> [Task to carry out]:
Starting with the line that contains "def wg (g : Group) : State := world (blk g)" and stopping after the line that contains "def issuesB (s", copy the entries below exactly. Include nothing else.

——————

-- ==== Sys2Proof/Tests/Slice0.lean ====
section
/-! SUPPORT. Tests: one step each on a small state, with a witness of the hypotheses of every statement, words put
together from the encoding tables, and ill-formed terms that the checks refuse. The expected values are those of the rules. -/

/-! ### The small world of the tests: one block on core 0, one group of width 32 with four lanes -/

namespace Sys2Proof.Tests

-- The tests wait for the kernel one after another, not each in a thread of its own.
set_option Elab.async false

open Sys2Proof Sys2Proof.Machine Sys2Proof.Claims

/-- An outcome goes on, to a state of which `k` holds. -/
def goes (o : Out) (k : State → Bool) : Bool :=
  match o with
  | .next s => k s
  | _ => false

/-- The context of an agent, of which `k` holds. -/
def sees (s : State) (a : Agent) (k : Ctx → Bool) : Bool :=
  match s.ctx? a with
  | some c => k c
  | none => false

/-- V0 is the lane, V1 five more, V2 = 3, V3 = 0x40, V4 and V5 zero; P1 is true in lane 2 alone, P2 in lanes 0 and
1, P3 in no lane, P4 in every lane. -/
def ln (l : Nat) : Thread :=
  { Thread.absent with
    present := true
    exited := false
    v := [(0, BitVec.ofNat 32 l), (1, BitVec.ofNat 32 (l + 5)), (2, 3#32), (3, 0x40#32), (7, 0x80#32)].filter fun x => x.2 != 0#32
    n := [(1, 9#32)]
    p := (if l == 2 then 0x12#7 else if l < 2 then 0x14#7 else 0x10#7)
    srs := 7#32 }

def fr : Frag where
  fid := 0
  mask := 0xF#64
  pc := 32
  depth := 1
  carried := none
  fmt := 0#32
  xemp := false
  rst := ⟨16, 5, 0#32, false, none⟩
  mark := none
  shrink := none
  ovfClear := false
  wait := .none
  stop := none
  trans := 0
  pend := []
  slot := .entry 0
  loaded := 0
  issued := false
  missed := 0
  readyAt := 0
  halfTill := 0
  readySince := none
  committed := false
  counted := false
  expect := none
  rerun := false
  ctxs := []
  half := none

def gr (f : Frag) : Group where
  width := 32
  index := 0
  s := [(0, 1#32), (1, 0x50#32), (4, 12#32), (6, 0x80#32), (8, 0x1000#32)]
  j := []
  t := [(1, [(2, 0x11#32), (3, 0xFFFFFFFF#32)])]
  mloads := []
  tags := []
  ovf := true
  ovfn := true
  lanes := [ln 0, ln 1, ln 2, ln 3]
  frags := [f]
  sbuf := []
  tsts := []

def kern : Kernel := { placedKernel with scratch := 65536, bank := [0x10#32, 0x20#32, 0x30#32, 0x40#32] }

def blk (g : Group) : Block := { placedBlock 0 0 with groups := [g], kern := kern, warps := [⟨64, 64, false, []⟩] }

def part0 : Part := { Part.empty with en := true, colours := 0xFFFF#16, frbase := 0x8000, resident := some 0, handle := 3 }

/-- Page tables of five levels from 0x10000 on that map the page at 0 to itself, to be read, written and fetched, with A
and D set (R112, R113). -/
def tables : Memory :=
  [(0x10001, 0x10#8), (0x10002, 0x01#8), (0x10007, 0x80#8), (0x11001, 0x20#8), (0x11002, 0x01#8), (0x11007, 0x80#8),
   (0x12001, 0x30#8), (0x12002, 0x01#8), (0x12007, 0x80#8), (0x13001, 0x40#8), (0x13002, 0x01#8), (0x13007, 0x80#8),
   (0x14006, 0x80#8), (0x14007, 0xF1#8)]

/-- The module with a block on core 0. -/
def world (b : Block) : State :=
  { State.reset with
    clock := 1000000
    cur := some (.frag 0 0 0)
    serial := 10
    genable := true
    boot := .open
    mem := [(0x100, 0xAA#8), (0x101, 0xBB#8)] ++ tables
    cores := [(0, { Core.empty with block := some b, tlb := [placedTlb], scratch := [(0x40, 0x77#8), (0x80, 0x02#8), (0x82, 0x02#8), (0x84, 0x02#8)] })]
    parts := [(0, part0)]
    vds := [(0, { Vd.empty with en := true, root := 0x10000, place := [(0, 0x80000000#32), (32, 0x83828180#32)] })] }

def wg (g : Group) : State := world (blk g)
def wf (f : Frag) : State := wg (gr f)
def cg (g : Group) : Ctx := ⟨.frag 0 0 0, g, g.frags.headD fr, .core, 0, 0, 0, 0, kern, 64⟩
def cf (f : Frag) : Ctx := cg (gr f)

def s0 : State := wf fr
def c0 : Ctx := cf fr

/-- Core 0, group 0, fragment 0. -/
def me : Agent := .frag 0 0 0

def issuesB (s : State) (i : Instr) (c : Ctx) : Bool :=
  s.cur == some c.agent && s.ctx? c.agent == some c && (placeTrap s c i).isNone

theorem issues_of {s : State} {i : Instr} {c : Ctx} (h : issuesB s i c = true) : Issues s i c := by
  simp only [issuesB, Bool.and_eq_true, beq_iff_eq, Option.isNone_iff_eq_none] at h
  exact ⟨h.1.1, h.1.2, h.2⟩

theorem clean_of {c : Ctx} {g : Guard} (h : ((c.acting g).all fun l => (c.g.lane l).bad.isEmpty) = true) : Clean c g := by
  intro l hl
  exact List.isEmpty_iff.1 (List.all_eq_true.1 h l hl)

/-! Instruction words of the tests. -/

def al : Guard := ⟨false, 7#3⟩
def at1 : Guard := ⟨false, 1#3⟩
def never : Guard := ⟨false, 3#3⟩
def no : Src := plainly .none
def vr (i : Nat) : Src := plainly (.vec (BitVec.ofNat 8 i))
def sr (i : Nat) : Src := plainly (.scal (BitVec.ofNat 6 i))
def im : Src := plainly .imm
def V (i : Nat) : Opnd := .vec (BitVec.ofNat 8 i)
def S (i : Nat) : Opnd := .scal (BitVec.ofNat 6 i)

def com (g : Guard) (d : Opnd) (a b c : Src) (ty : Ty) (imm : Nat) : Common := ⟨0#4, g, d, a, b, c, ty, BitVec.ofNat 32 imm⟩
def ar (d : Opnd) (a b c : Src) (ty : Ty) (mode : Nat := 0) (imm : Nat := 0) (ext : Nat := 0) (g : Guard := al) : ArithOp :=
  ⟨com g d a b c ty imm, .rne, false, BitVec.ofNat 4 mode, BitVec.ofNat 8 ext⟩
def ct (d : Opnd) (a : Src) (imm : Nat := 0) (jx : Nat := 0) (cp : Nat := 7) (mode : Nat := 0) (g : Guard := al) : CtlOp :=
  ⟨com g d a no no .b32 imm, BitVec.ofNat 3 cp, false, BitVec.ofNat 4 mode, false, false, BitVec.ofNat 3 jx⟩
def me' (d : Opnd) (a b c : Src) (ty : Ty) (imm : Nat := 0) (kind : Kind := .plain) (scope : Scope := .blk) (hint : Nat := 0)
    (tag : Nat := 0) (amode : Nat := 0) (g : Guard := al) : MemOp :=
  ⟨com g d a b c ty imm, kind, scope, BitVec.ofNat 2 amode, BitVec.ofNat 4 hint, BitVec.ofNat 4 tag⟩
def en (d : Opnd) (a b c : Src) (ty : Ty := .b32) (mode : Nat := 0) (ext : Nat := 0) (imm : Nat := 0) (g : Guard := al) : EngOp :=
  ⟨com g d a b c ty imm, BitVec.ofNat 3 mode, false, 0#4, BitVec.ofNat 8 ext⟩
def sy (d : Opnd) (a b : Src) (mode : Nat := 0) (ext : Nat := 0) (imm : Nat := 0) (g : Guard := al) : SysOp :=
  ⟨com g d a b no .b32 imm, BitVec.ofNat 8 mode, BitVec.ofNat 8 ext⟩

/-- The fragment is at `pc` after the outcome, and `k` holds of the context. -/
def ends (o : Out) (pc : Nat) (k : Ctx → Bool := fun _ => true) : Bool := goes o fun t => sees t me fun c => c.f.pc == pc && k c
/-- V register `i` of lane `l` is `x`. -/
def isV (l i : Nat) (x : W32) (c : Ctx) : Bool := (c.g.lane l).vreg i == x
/-- S register `i` is `x`. -/
def isS (i : Nat) (x : W32) (c : Ctx) : Bool := c.g.sreg i == x
/-- The outcome is a stop of the fragment for a cause. -/
def traps (o : Out) (cause : Cause) : Bool := goes o fun t => sees t me fun c => c.f.stop == some ⟨4, cause.code.1, none⟩

/-- A harbourmaster that runs, in context 191. -/
def hmOf (f : Frag) : Super :=
  { Super.idle 191 with run := true, kern := some kern, grp := { gr f with frags := [f], lanes := [ln 0] }, g := 64 }
/-- The module with that harbourmaster as the issuer. -/
def wh (f : Frag) : State := { s0 with cur := some (.hm 0), supers := [(0, hmOf f)] }
def ch (f : Frag) : Ctx := ⟨.hm 0, (hmOf f).grp, f, .super, 0, 256, 0, 0, kern, 64⟩
def f1 : Frag := { fr with mask := 1#64 }

/-- The module with entries in the FIFO store queue of warp 0. -/
def wq (q : List SEntry) : State := world { blk (gr fr) with warps := [⟨64, 64, false, q⟩] }
def entry (items : List SItem) : SEntry := ⟨3, 1#64, items, none, none, false, 4, [], false⟩

/-- The state in which a strand-ending instruction performs, where it does. -/
def performed? (s : State) (c : Ctx) : Option State :=
  let s := s.ensureCommit c
  if acquirePending (s.reread c) = none then s.takeMark (s.reread c) else none
/-- The state in which an arrival performs, where it does. -/
def arrived? (s : State) (c : Ctx) (w : MemOp) : Option State :=
  let s := barHeld s c w
  if acquirePending (s.reread c) = none then s.takeMark (s.reread c) else none
/-- A state with the word of an instruction at the PC of the fragment. -/
def placed (s : State) (i : Instr) : State :=
  match encode i with
  | some w => { s with mem := s.mem.write 32 (leBytes 16 w.toNat) }
  | none => s
/-- A line of the slice of cluster 0 with its first byte dirty. -/
def line (b : Byte) : L2Line := ⟨[(0, b)], 3#256, [], false⟩

/-- An entry of an engine queue that block 0 issued. -/
def qe (op : EngineOp) (begun : Bool := true) (gate : Option Nat := none) (obj : Option W32 := none) (run : Option CollRun := none) : QEntry :=
  ⟨7, 0, 0, 0, 0, 0, 0, 0, 5, obj, gate, op, false, begun, 0, none, 0, [], none, [], run⟩
/-- The module with an entry in the copy queue of core 0, the matrix queue of pair 0, the collective queue of die 0. -/
def inCopy (e : QEntry) (b : Block := blk (gr fr)) : State := (world b).setEngineQueue (.copy 0) [e]
def inMatrix (e : QEntry) : State := s0.setEngineQueue (.matrix 0) [e]
def inColl (e : QEntry) (tab : Member) (ms : List ChunkMsg) : State :=
  { s0.setEngineQueue (.coll 0 0) [e] with members := [(0, tab)], fabric := ms, dies := [(0, { Die.empty with up := 0x1F#5 })] }
/-- The module with another partition slot 0. -/
def wp (s : State) (p : Part) : State := { s with parts := [(0, p)] }
/-- A lane away on a tender, in context 5. -/
def aw (f : Frag) : Ejected := ⟨0, 0, 5, { gr f with lanes := [ln 0], frags := [f] }, [], 64, 0, none, []⟩

/-! ### Register instructions: what the statements ask for, and what the rules say comes of it -/

theorem test_hyps_RegisterFrame : let w := ar (V 6) (vr 1) (vr 2) no .i32
    Issues s0 (.iadd w) c0 ∧ Clean c0 w.guard ∧ (Instr.iadd w).wf = true ∧ ends (exec (.iadd w) s0) 48 (isV 2 6 10#32) = true :=
  ⟨issues_of (by decide +kernel), clean_of (by decide +kernel), by decide +kernel⟩

theorem test_hyps_CrossLaneFrame : let w := ar (S 6) (vr 1) no no .n32
    Issues s0 (.redx w) c0 ∧ (Instr.redx w).wf = true ∧ Clean c0 w.guard ∧ ends (exec (.redx w) s0) 48 (isS 6 26#32) = true :=
  ⟨issues_of (by decide +kernel), by decide +kernel, clean_of (by decide +kernel), by decide +kernel⟩

theorem test_hyps_IntegerResult : let w : ArithOp := { ar (V 6) (vr 1) im no .i8 (imm := 0x7F) with sat := true }
    Issues s0 (.iadd w) c0 ∧ (Instr.iadd w).wf = true ∧ Clean c0 w.guard ∧
      ends (exec (.iadd w) s0) 48 (isV 0 6 0x7F7F7F7F#32) = true :=
  ⟨issues_of (by decide +kernel), by decide +kernel, clean_of (by decide +kernel), by decide +kernel⟩

/-- An IADD of a group of width 64 with lane 1 and lane 33: the first half-issue reaches lane 1, the second one lane 33. -/
theorem test_hyps_HalfIssues : let w := ar (V 6) (vr 1) (vr 2) no .i32
    let i : Instr := .iadd w
    let f := { fr with mask := 0x200000002#64 }
    let g := { gr f with width := 64, lanes := (List.range 64).map ln }
    let wide (g : Group) : State := world { blk g with kern := { kern with width := some 64 }, warps := [⟨64, 64, false, []⟩, ⟨64, 64, false, []⟩] }
    let s := wide g
    let c := (s.ctx? me).getD c0
    let u := wide { g with frags := [{ f with half := some ⟨64, i, [], g.lanes⟩ }] }
    s.ctx? me = some c ∧ c.agent = me ∧ i.wf = true ∧ c.acting w.guard = [1, 33] ∧ ((c.acting w.guard).all fun l => (c.g.lane l).bad.isEmpty) = true ∧
    placeTrap s c i = none ∧ halfwise i = true ∧ unitReady u ((u.ctx? me).getD c0) = true ∧
    goes (firstHalf me i c s) (fun t => sees t me fun d => d.f.pc == 32 && d.f.mask == f.mask && !ready t d && d.f.half.any (·.due == 1000064) &&
      isV 1 6 9#32 d && isV 33 6 0#32 d) = true ∧
    goes (secondHalf me u) (fun t => sees t me fun d => d.f.pc == 48 && d.f.half.isNone && isV 1 6 0#32 d && isV 33 6 41#32 d) = true := by
  decide +kernel

theorem test_hyps_ShiftResult : let w := ar (V 6) im (vr 3) no .i32 (imm := 0x80000000)
    let u := ar (V 6) (vr 1) im no .b32 (imm := 31)
    Issues s0 (.sar w) c0 ∧ (Instr.sar w).wf = true ∧ Clean c0 w.guard ∧ ends (exec (.sar w) s0) 48 (isV 1 6 0xFFFFFFFF#32) = true ∧
    Issues s0 (.shl u) c0 ∧ (Instr.shl u).wf = true ∧ ends (exec (.shl u) s0) 48 (isV 2 6 0x80000000#32) = true ∧
    Issues s0 (.shr u) c0 ∧ (Instr.shr u).wf = true ∧ ends (exec (.shr u) s0) 48 (isV 2 6 0#32) = true ∧
    Issues s0 (.rol u) c0 ∧ (Instr.rol u).wf = true ∧ ends (exec (.rol u) s0) 48 (isV 2 6 0x80000003#32) = true :=
  ⟨issues_of (by decide +kernel), by decide +kernel, clean_of (by decide +kernel), by decide +kernel,
   issues_of (by decide +kernel), by decide +kernel, by decide +kernel,
   issues_of (by decide +kernel), by decide +kernel, by decide +kernel,
   issues_of (by decide +kernel), by decide +kernel⟩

——————

> [Exercise answer]:
def wg (g : Group) : State := world (blk g)
def wf (f : Frag) : State := wg (gr f)
def cg (g : Group) : Ctx := ⟨.frag 0 0 0, g, g.frags.headD fr, .core, 0, 0, 0, 0, kern, 64⟩
def cf (f : Frag) : Ctx := cg (gr f)

def s0 : State := wf fr
def c0 : Ctx := cf fr

/-- Core 0, group 0, fragment 0. -/
def me : Agent := .frag 0 0 0

def issuesB (s : State) (i : Instr) (c : Ctx) : Bool :=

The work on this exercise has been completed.